Carib affixes in Garifuna

Summary

Affix function number of borrowed affixes

Description

Information and examples are from Taylor (1954; 1956; 1959; 1977), Taylor and Hoff (1980), Hoff (1986), de Pury (2001; 2005), and Escure (2004:45–46) and Escure (2012). See also Grant (2010).

1 possessive person-marker prefix

  • i- ‘first singular possessor’, e.g. iuaku ‘my drink’, iúti ‘my share (of food etc.)’ (Taylor 1956:39)

1 collective (plural) suffix

  • -gu ‘collective, plural’, e.g. níbirigu ‘my younger siblings’, numégegu ‘my (personal) belongings’, nibą́iagu ‘my grandchildren’, tibegu ‘her people’ (Taylor 1959:190–191)
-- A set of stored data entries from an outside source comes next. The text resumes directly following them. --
-- ==== Sys2Proof/Laws/Requests.lean ====
section
/-! SUPPORT. What a request does before and after its owner's part: the link's checks, the reply, the end of an event that is no
trigger. A proof about a request cites these and then looks at the owner alone. -/

namespace Sys2Proof.Machine

/-! ### The end of an event -/

theorem settle_of_no_trigger (s : State) (h : s.trigger = false) : settle s = finish s := by
  unfold settle passes
  simp [h]

theorem event_operating (f : State → State) (s : State) (h : s.phase = .operating) :
    event f s = .next (settle (f (begin s))) := by
  unfold event
  rw [if_pos h]

theorem event_not_operating (f : State → State) (s : State) (h : s.phase ≠ .operating) : event f s = .next s := by
  unfold event
  rw [if_neg h]

theorem branchEvent_operating (b : Fin 8) (f : Fin 8 → State → State) (s : State) (h : s.phase = .operating) :
    branchEvent b f s = .next (settle (f b (begin s))) := by
  unfold branchEvent
  rw [event_operating _ _ h]
  simp [branchOf]

theorem begin_eq_opened (s : State) : begin s = opened s := rfl

/-! ### Replies -/

theorem reply_free (r : Reply) (s : State) (h : s.sending = none) : reply r s = { s with sending := some r } := by
  unfold reply
  simp [h]

theorem reply_busy (r x : Reply) (s : State) (h : s.sending = some x) : reply r s = { s with ready := s.ready ++ [r] } := by
  unfold reply
  simp [h]

theorem answer_refused (tag : Byte) (r : Reason) (s : State) (h : s.sending = none) :
    answer tag (s, .refused r) = { s with sending := some (refusal tag r) } := reply_free _ _ h

theorem answer_done (tag : Byte) (body : List Byte) (s : State) (h : s.sending = none) :
    answer tag (s, .done body) = { s with sending := some (storedReply s.writeFailed tag body) } := by
  unfold answer storedReply doneReply
  simp only
  split <;> rw [reply_free _ _ h]

theorem answer_later (tag : Byte) (s : State) : answer tag (s, .later) = s := rfl

/-! ### The link's part of a request -/

/-- A frame that completes while no reply is being sent is taken. -/
theorem frameComplete_free (f : Frame) (s : State) (hsend : s.sending = none) (hb : f.body.length ≤ 248) :
    frameComplete f (begin s) = takeFrame f (atOwner s) := by
  have hm : maxBody = 248 := rfl
  have hb' : ¬ maxBody < f.body.length := by omega
  have hn : (begin s).sending.isNone = true := by
    show s.sending.isNone = true
    rw [hsend]
    rfl
  unfold frameComplete
  rw [if_neg hb']
  simp only [hn, if_true]
  rfl

theorem takeFrame_busy (f : Frame) (s : State) (h : s.service.isSome = true) :
    takeFrame f s = reply (refusal f.tag .linkBusy) s := by
  unfold takeFrame
  rw [if_pos h]
  rfl

theorem takeFrame_unknown (f : Frame) (s : State) (h : s.service = none) (ho : ownerOf f.kind.toNat f.tag = none) :
    takeFrame f s = reply (refusal f.tag .unknownKind) s := by
  unfold takeFrame
  rw [if_neg (by simp [h]), ho]
  rfl

theorem takeFrame_owner (f : Frame) (s : State) (owner : List Byte → State → State × Answer) (h : s.service = none)
    (ho : ownerOf f.kind.toNat f.tag = some owner) : takeFrame f s = answer f.tag (owner f.body s) := by
  unfold takeFrame
  rw [if_neg (by simp [h]), ho]

/-- A complete frame of a kind in the catalogue, at a link that serves, is its owner's part and the reply to it. -/
theorem request_served (kind : Nat) (tag : Byte) (body : List Byte) (s : State)
    (owner : List Byte → State → State × Answer) (hs : Serves s) (hb : body.length ≤ 248) (hk : kind < 256)
    (ho : ownerOf kind tag = some owner) :
    request kind tag body s = .next (settle (answer tag (owner body (atOwner s)))) := by
  obtain ⟨hp, hsend, hserv⟩ := hs
  have hkind : (BitVec.ofNat 8 kind).toNat = kind := by simp; omega
  unfold request
  rw [event_operating _ _ hp, frameComplete_free ⟨BitVec.ofNat 8 kind, tag, body⟩ s hsend hb,
    takeFrame_owner ⟨BitVec.ofNat 8 kind, tag, body⟩ (atOwner s) owner hserv (by rw [hkind]; exact ho)]

/-- A request that its owner refuses without a change leaves the part answered. -/
theorem request_refused (kind : Nat) (tag : Byte) (body : List Byte) (s : State)
    (owner : List Byte → State → State × Answer) (r : Reason) (hs : Serves s) (hb : body.length ≤ 248) (hk : kind < 256)
    (ho : ownerOf kind tag = some owner) (h : owner body (atOwner s) = (atOwner s, .refused r)) :
    request kind tag body s = .next (answered s (refusal tag r)) := by
  rw [request_served kind tag body s owner hs hb hk ho, h]
  have hn : (atOwner s).sending = none := hs.2.1
  rw [answer_refused tag r _ hn, settle_of_no_trigger _ rfl]
  rfl

/-- A request that its owner answers DONE without a change leaves the part answered. -/
theorem request_unchanged (kind : Nat) (tag : Byte) (body : List Byte) (s : State)
    (owner : List Byte → State → State × Answer) (out : List Byte) (hs : Serves s) (hb : body.length ≤ 248)
    (hk : kind < 256) (ho : ownerOf kind tag = some owner)
    (h : owner body (atOwner s) = (atOwner s, .done out)) :
    request kind tag body s = .next (answered s (doneReply tag out)) := by
  rw [request_served kind tag body s owner hs hb hk ho, h]
  have hn : (atOwner s).sending = none := hs.2.1
  rw [answer_done tag out _ hn, settle_of_no_trigger _ rfl]
  rfl

/-- The link refuses a frame while a NODE-EXCHANGE is in service. -/
theorem frame_linkBusy (f : Frame) (s : State) (hp : s.phase = .operating) (hsend : s.sending = none)
    (hserv : s.service.isSome = true) (hb : f.body.length ≤ 248) :
    event (frameComplete f) s = .next (answered s (refusal f.tag .linkBusy)) := by
  have hn : (atOwner s).sending = none := hsend
  rw [event_operating _ _ hp, frameComplete_free f s hsend hb, takeFrame_busy f (atOwner s) hserv, reply_free _ _ hn,
    settle_of_no_trigger _ rfl]
  rfl

/-- The link refuses a frame of a kind outside the catalogue. -/
theorem frame_unknownKind (f : Frame) (s : State) (hs : Serves s) (ho : ownerOf f.kind.toNat f.tag = none)
    (hb : f.body.length ≤ 248) : event (frameComplete f) s = .next (answered s (refusal f.tag .unknownKind)) := by
  have hn : (atOwner s).sending = none := hs.2.1
  rw [event_operating _ _ hs.1, frameComplete_free f s hs.2.1 hb, takeFrame_unknown f (atOwner s) hs.2.2 ho,
    reply_free _ _ hn, settle_of_no_trigger _ rfl]
  rfl

/-! ### Store writes -/

theorem writeItem_lands (i : Item) (s : State) (h : writeFails s = false) : writeItem i s = landWrite i s := by
  unfold writeItem
  unfold writeFails at h
  rw [if_neg]
  intro hh
  simp [hh] at h

theorem writeItem_fails (i : Item) (s : State) (h : writeFails s = true) : writeItem i s = failWrite i s := by
  unfold writeItem
  unfold writeFails at h
  rw [if_pos]
  simpa using h

/-! ### Notices -/

theorem raise_masked (b : NoticeBody) (s : State) (h : s.mask.getLsbD b.kind = true) : raise b s = s := by
  unfold raise
  rw [if_pos h]

theorem raise_full (b : NoticeBody) (s : State) (h : s.mask.getLsbD b.kind = false) (hf : 32 ≤ s.outbox.length) :
    raise b s = { s with noticesLost := true } := by
  have hr : outboxRoom = 32 := rfl
  unfold raise
  rw [if_neg (by simp [h]), if_pos (by omega)]

end Sys2Proof.Machine
end

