theorem checkOverdue_overduesOnly (n : Nat) (s : State) : OverduesOnly s (checkOverdue n s) := by
  refine ⟨checkOverdue_only n s, ?_⟩
  unfold checkOverdue
  split
  · split
    · rw [writeItem_luminaire_params, show putLum _ _ _ = _ from putLum_tables _ _ _, show raise _ s = _ from raise_only _ _]
      rfl
    · rfl
  · rfl

theorem graceMoved_overduesOnly (s : State) : OverduesOnly s (graceMoved s) :=
  foldl_only OverduesOnly.refl OverduesOnly.trans (fun t n => checkOverdue_overduesOnly n t) _ s

theorem paramSet_five (index : Nat) (v : Int) (s : State) :
    OverduesOnly (writeItem .params (withParam 5 index v s)) (paramSet 5 index v s) := by
  unfold paramSet
  dsimp only
  split
  · exact (graceMoved_overduesOnly _).trans ⟨triggerIf_records _ _, rfl⟩
  · exact ⟨triggerIf_records _ _, rfl⟩

/-- The image has the new parameters once their write has landed. -/
theorem writeItem_params_image {s : State} (h : writeFails s = false) : (writeItem .params s).image.params = s.params := by
  rw [writeItem_lands _ s h]
  rfl

/-- SET-PARAM of the overdue grace, before its passes: the parameters, the overdue notices that follow and the reply. -/
theorem exec_setParam_grace {tag num index v1 v0 : Byte} {s : State} (hs : Serves s) (hnum : num.toNat = 5)
    (h : paramAdmits s.params num.toNat index.toNat (beInt2 v1 v0) = true) :
    ∃ u, exec (.setParam tag [num, index, v1, v0]) s = .next (settle u) ∧
      u.params = s.params.put num.toNat index.toNat (beInt2 v1 v0) ∧
      (writeFails s = false → u.image.params = u.params) ∧
      Touches (withRecords { s with params := u.params, receiver := .hunt, sending := u.sending } u) u := by
  have hset := paramSet_five index.toNat (beInt2 v1 v0) (atOwner s)
  have hrecords := ((writeItem_only .params (withParam 5 index.toNat (beInt2 v1 v0) (atOwner s))).records).trans hset.records
  rw [← hnum] at hset hrecords
  unfold OnlyRecords at hrecords
  have hfree : (paramSet num.toNat index.toNat (beInt2 v1 v0) (atOwner s)).sending = none := by
    rw [hrecords]
    exact hs.2.1
  have hexec := request_served 0x03 tag [num, index, v1, v0] s setParam hs (by simp) (by decide) rfl
  rw [setParam_admitted (s := atOwner s) h, answer_done tag _ _ hfree] at hexec
  have hparams : (paramSet num.toNat index.toNat (beInt2 v1 v0) (atOwner s)).params =
      s.params.put num.toNat index.toNat (beInt2 v1 v0) := congrArg State.params hrecords
  refine ⟨_, hexec, hparams, fun hfate => ?_, ?_⟩
  · change (paramSet _ _ _ _).image.params = (paramSet _ _ _ _).params
    rw [hset.params, writeItem_params_image (s := withParam num.toNat index.toNat (beInt2 v1 v0) (atOwner s)) hfate, hparams]
    rfl
  · generalize paramSet num.toNat index.toNat (beInt2 v1 v0) (atOwner s) = w at hrecords hparams
    unfold Touches withRecords
    dsimp only
    rw [hrecords]
    rfl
Note that Escure (2004:45–46) discusses a number of further affixes of putative Carib origin, in particular a nominalizing suffix -un(i), and a large number of evidential particles (or suffixes) of which she discusses in particular -ti (hearsay), -na (uncertainty), and -me (deductive). However, no corresponding elements have been identified in Carib (Kalin’a, Galibi), the source language for Cariban material in Garifuna. For the evidential particles, Escure (2004:45–46) cites similar-looking forms from Hixkaryana as source forms (Derbyshire 1999:53), but Hixkaryana is from a different branch of the Cariban family. Additionally, the Garifuna evidential particles are only attested in Escure’s (2004:45–46) material, and not mentioned by other sources. For the nominalizing suffix, Lokono/Arawak (the Arawakan language most closely related to Garifuna) -n (Pet 2011:22–24 and passim), seems a likely cognate, which means the form would be native.